● Work instruction
From the opening line of the records through the line bearing "variable (dt : Nat) (s : State)", set down every line exactly.

● Stored data
-- ==== Sys2Proof/Laws/Ops.lean ====
section
/-!
SUPPORT. What the shared operations can do, said once for each: freeing slots, the end of a run, the arbiter, a
station fault, offers to the transmitter.
-/

namespace Sys2Proof.Machine

open Sys2Proof.Safety

/-! ## The station at the time of a command -/

section
variable (dt : Nat) (s : State)

@[simp] theorem atTime_rx : (atTime dt s).rx = s.dev.rx := rfl
@[simp] theorem atTime_listen : (atTime dt s).listen = s.dev.listen := rfl
@[simp] theorem atTime_gates : (atTime dt s).gates = s.dev.gates := rfl
@[simp] theorem atTime_eng : (atTime dt s).eng = s.dev.eng := rfl
@[simp] theorem atTime_port : (atTime dt s).port = s.dev.port := rfl
@[simp] theorem atTime_held : (atTime dt s).held = s.dev.held := rfl
@[simp] theorem atTime_chans : (atTime dt s).front.chans = s.dev.front.chans := rfl

end

/-- Out of reset, the time of a command passes. -/
theorem elapse_atTime (dt : Nat) {s : State} (h : s.dev.held = false) : s.dev.elapse dt = atTime dt s := by
  simp [Station.elapse, h, atTime, Timebase.elapse, plus]

/-- A command of a station out of reset leads to the station it makes of the one at its time. -/
theorem running_goesTo (dt : Nat) (f : Station → Station) {s : State} (h : s.dev.held = false) :
    s.running dt f = goesTo s (f (atTime dt s)) := by
  rw [State.running_out _ _ h, elapse_atTime _ h]; rfl

/-- So does a command that acts in reset too. -/
theorem acting_goesTo (dt : Nat) (f : Station → Station) {s : State} (h : s.dev.held = false) :
    s.acting dt f = goesTo s (f (atTime dt s)) := by
  rw [State.acting_eq, elapse_atTime _ h]; rfl

/-- A request that a transaction waits for: what its judgement makes of the station, its reply kept. -/
theorem request_goesTo (dt : Nat) (kind : Byte) (body : List Byte) (judge : Station → Station × Reply) {s : State}
    (h : awaitsRequest s) :
    s.request dt kind body judge = goesTo s
      { (judge (atTime dt s)).1 with port :=
        { s.dev.port with
          phase := .fill, kind := some kind, body := body, reply := some (judge (atTime dt s)).2 } } := by
  rw [State.request_taken _ _ _ _ h.1 h.2, elapse_atTime _ h.1]; rfl

/-! ## Slots (R133) -/

/-- Freeing a slot changes the slots only. -/
theorem Engine.freeSlot_frame (i : SlotId) (e : Engine) : e.freeSlot i = { e with slots := (e.freeSlot i).slots } := by
  unfold Engine.freeSlot; split <;> rfl

/-- What it makes of the slots depends on the slots only. -/
theorem Engine.freeSlot_slots (i : SlotId) {e e' : Engine} (h : e.slots = e'.slots) :
    (e.freeSlot i).slots = (e'.freeSlot i).slots := by
  unfold Engine.freeSlot; rw [h]; split <;> simp_all

/-- A list of slots freed for a task, one after another. -/
theorem Engine.freeList_frame (t : TaskId) (is : List SlotId) (e : Engine) :
    is.foldl (fun e i => if e.slotOf t i then e.freeSlot i else e) e =
      { e with slots := (is.foldl (fun e i => if e.slotOf t i then e.freeSlot i else e) e).slots } := by
  induction is generalizing e with
  | nil => rfl
  | cons i is ih =>
    simp only [List.foldl_cons]
    rw [ih]; split
    · rw [Engine.freeSlot_frame]
    · rfl

theorem Engine.freeList_slots (t : TaskId) (is : List SlotId) {e e' : Engine} (h : e.slots = e'.slots) :
    (is.foldl (fun e i => if e.slotOf t i then e.freeSlot i else e) e).slots =
      (is.foldl (fun e i => if e.slotOf t i then e.freeSlot i else e) e').slots := by
  induction is generalizing e e' with
  | nil => exact h
  | cons i is ih =>
    simp only [List.foldl_cons]
    have hs : e.slotOf t i = e'.slotOf t i := by simp [Engine.slotOf, h]
    apply ih; rw [hs]; split
    · exact Engine.freeSlot_slots i h
    · exact h

/-- Freeing a task's slots changes the slots only. -/
theorem Engine.freeSlotsOf_frame (t : TaskId) (e : Engine) :
    e.freeSlotsOf t = { e with slots := (e.freeSlotsOf t).slots } := Engine.freeList_frame t taskIds e

/-- What it makes of the slots depends on the slots only. -/
theorem Engine.freeSlotsOf_slots (t : TaskId) {e e' : Engine} (h : e.slots = e'.slots) :
    (e.freeSlotsOf t).slots = (e'.freeSlotsOf t).slots := Engine.freeList_slots t taskIds h

/-! ## The end of a run (R40, R41) -/

/-- The job in progress is discarded where it is the task's. -/
theorem discard_current (t : TaskId) (c : Option CurrentJob) :
    c.map (fun j => if j.task = t then { j with discarded := true } else j) =
      c.map (fun j => { j with discarded := j.discarded || j.task == t }) := by
  cases c with
  | none => rfl
  | some j =>
    by_cases h : j.task = t
    · simp [h]
    · have hb : (j.task == t) = false := by simpa using h
      simp [h]
      rw [hb, Bool.or_false]

/-- What a run releases. -/
theorem Engine.releaseRun_eq (t : TaskId) (e : Engine) :
    e.releaseRun t = { e with
      tasks := e.tasks.set t { releasedRecord e t with openBlock := (e.tasks.get t).openBlock },
      unit := unitLeft t e.unit, slots := (e.freeSlotsOf t).slots,
      tx := { e.tx with queue := markersLeft t e.tx.queue } } := by
  unfold Engine.releaseRun
  rw [Engine.freeSlotsOf_frame]
  simp only [Engine.withdrawJob, Engine.detachMarkers, Engine.modOutgoing, Engine.modTask, Engine.setTask,
    Per8.get_set_same, Per8.set_set, discard_current, releasedRecord, unitLeft, markersLeft]
  have hw : ∀ ws : List WaitingJob, ws.filter (fun w => !(w.task == t)) = ws.filter (fun w => w.task ≠ t) := by
    intro ws; congr 1; funext w; by_cases h : w.task = t <;> simp [h]
  simp only [hw]
  cases e.unit.current <;> rfl

/-! ## Offers of one moment (R121, R152) -/

section
variable {α : Type}

/-- Where no element of a list follows, a placed one stands at the tail. -/
theorem placeBefore_tail {follows : α → Bool} {a : α} {q : List α} (h : ∀ x ∈ q, follows x = false) :
    placeBefore follows a q = q ++ [a] := by
  unfold placeBefore
  induction q with
  | nil => rfl
  | cons x q ih =>
    have hx := h x (by simp)
    have := ih (fun y hy => h y (by simp [hy]))
    simp [hx, this]

/-- Otherwise it stands before the first that follows. -/
theorem placeBefore_mid {follows : α → Bool} {a x : α} {pre post : List α} (h : ∀ y ∈ pre, follows y = false)
    (hx : follows x = true) : placeBefore follows a (pre ++ x :: post) = pre ++ a :: x :: post := by
  unfold placeBefore
  induction pre with
  | nil => simp [hx]
  | cons y pre ih =>
    have hy := h y (by simp)
    have := ih (fun z hz => h z (by simp [hz]))
    simp [hy, this]

/-- The list is one longer. -/
@[simp] theorem placeBefore_length (follows : α → Bool) (a : α) (q : List α) :
    (placeBefore follows a q).length = q.length + 1 := by
  unfold placeBefore
  rw [List.length_append, List.length_cons, ← Nat.add_assoc, ← List.length_append, List.takeWhile_append_dropWhile]

/-- What stands in it are the old elements and the new one. -/
theorem mem_placeBefore {follows : α → Bool} {a x : α} {q : List α} : x ∈ placeBefore follows a q ↔ x = a ∨ x ∈ q := by
  have hq : x ∈ q ↔ x ∈ q.takeWhile (fun x => !follows x) ∨ x ∈ q.dropWhile (fun x => !follows x) := by
    rw [← List.mem_append, List.takeWhile_append_dropWhile]
  rw [hq]
  simp only [placeBefore, List.mem_append, List.mem_cons]
  exact or_left_comm

/-- It answers nothing just where no element is picked. -/
theorem takeLast_none {picks : α → Bool} {q : List α} : takeLast picks q = none ↔ ∀ x ∈ q, picks x = false := by
  induction q with
  | nil => simp [takeLast]
  | cons x q ih =>
    unfold takeLast
    cases hq : takeLast picks q with
    | some p =>
      have : ¬ ∀ x ∈ q, picks x = false := fun h => by rw [ih.2 h] at hq; cases hq
      simp only [List.mem_cons, reduceCtorEq, false_iff]
      exact fun h => this (fun y hy => h y (.inr hy))
    | none => simpa using fun _ => ih.1 hq

/-- The last one picked leaves the others in their order. -/
theorem takeLast_mid {picks : α → Bool} {x : α} {pre post : List α} (hx : picks x = true)
    (h : ∀ y ∈ post, picks y = false) : takeLast picks (pre ++ x :: post) = some (x, pre ++ post) := by
  induction pre with
  | nil => simp [takeLast, takeLast_none.2 h, hx]
  | cons y pre ih => simp [takeLast, ih]

/-- What `takeLast` answers. -/
theorem takeLast_spec {picks : α → Bool} {x : α} {q rest : List α} (h : takeLast picks q = some (x, rest)) :
    ∃ pre post, q = pre ++ x :: post ∧ rest = pre ++ post ∧ picks x = true ∧ ∀ y ∈ post, picks y = false := by
  induction q generalizing rest with
  | nil => cases h
  | cons y q ih =>
    unfold takeLast at h
    cases hq : takeLast picks q with
    | some p =>
      rw [hq] at h; simp only [Option.some.injEq, Prod.mk.injEq] at h
      obtain ⟨rfl, rfl⟩ := h
      obtain ⟨pre, post, h1, h2, h3, h4⟩ := ih hq
      exact ⟨y :: pre, post, by rw [h1]; rfl, by rw [h2]; rfl, h3, h4⟩
    | none =>
      rw [hq] at h
      by_cases hy : picks y = true
      · simp only [if_pos hy, Option.some.injEq, Prod.mk.injEq] at h
        obtain ⟨rfl, rfl⟩ := h
        exact ⟨[], q, rfl, rfl, hy, takeLast_none.1 hq⟩
      · simp [if_neg hy] at h

end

● Result
-- ==== Sys2Proof/Laws/Ops.lean ====
section
/-!
SUPPORT. What the shared operations can do, said once for each: freeing slots, the end of a run, the arbiter, a
station fault, offers to the transmitter.
-/

namespace Sys2Proof.Machine

open Sys2Proof.Safety

/-! ## The station at the time of a command -/

section
variable (dt : Nat) (s : State)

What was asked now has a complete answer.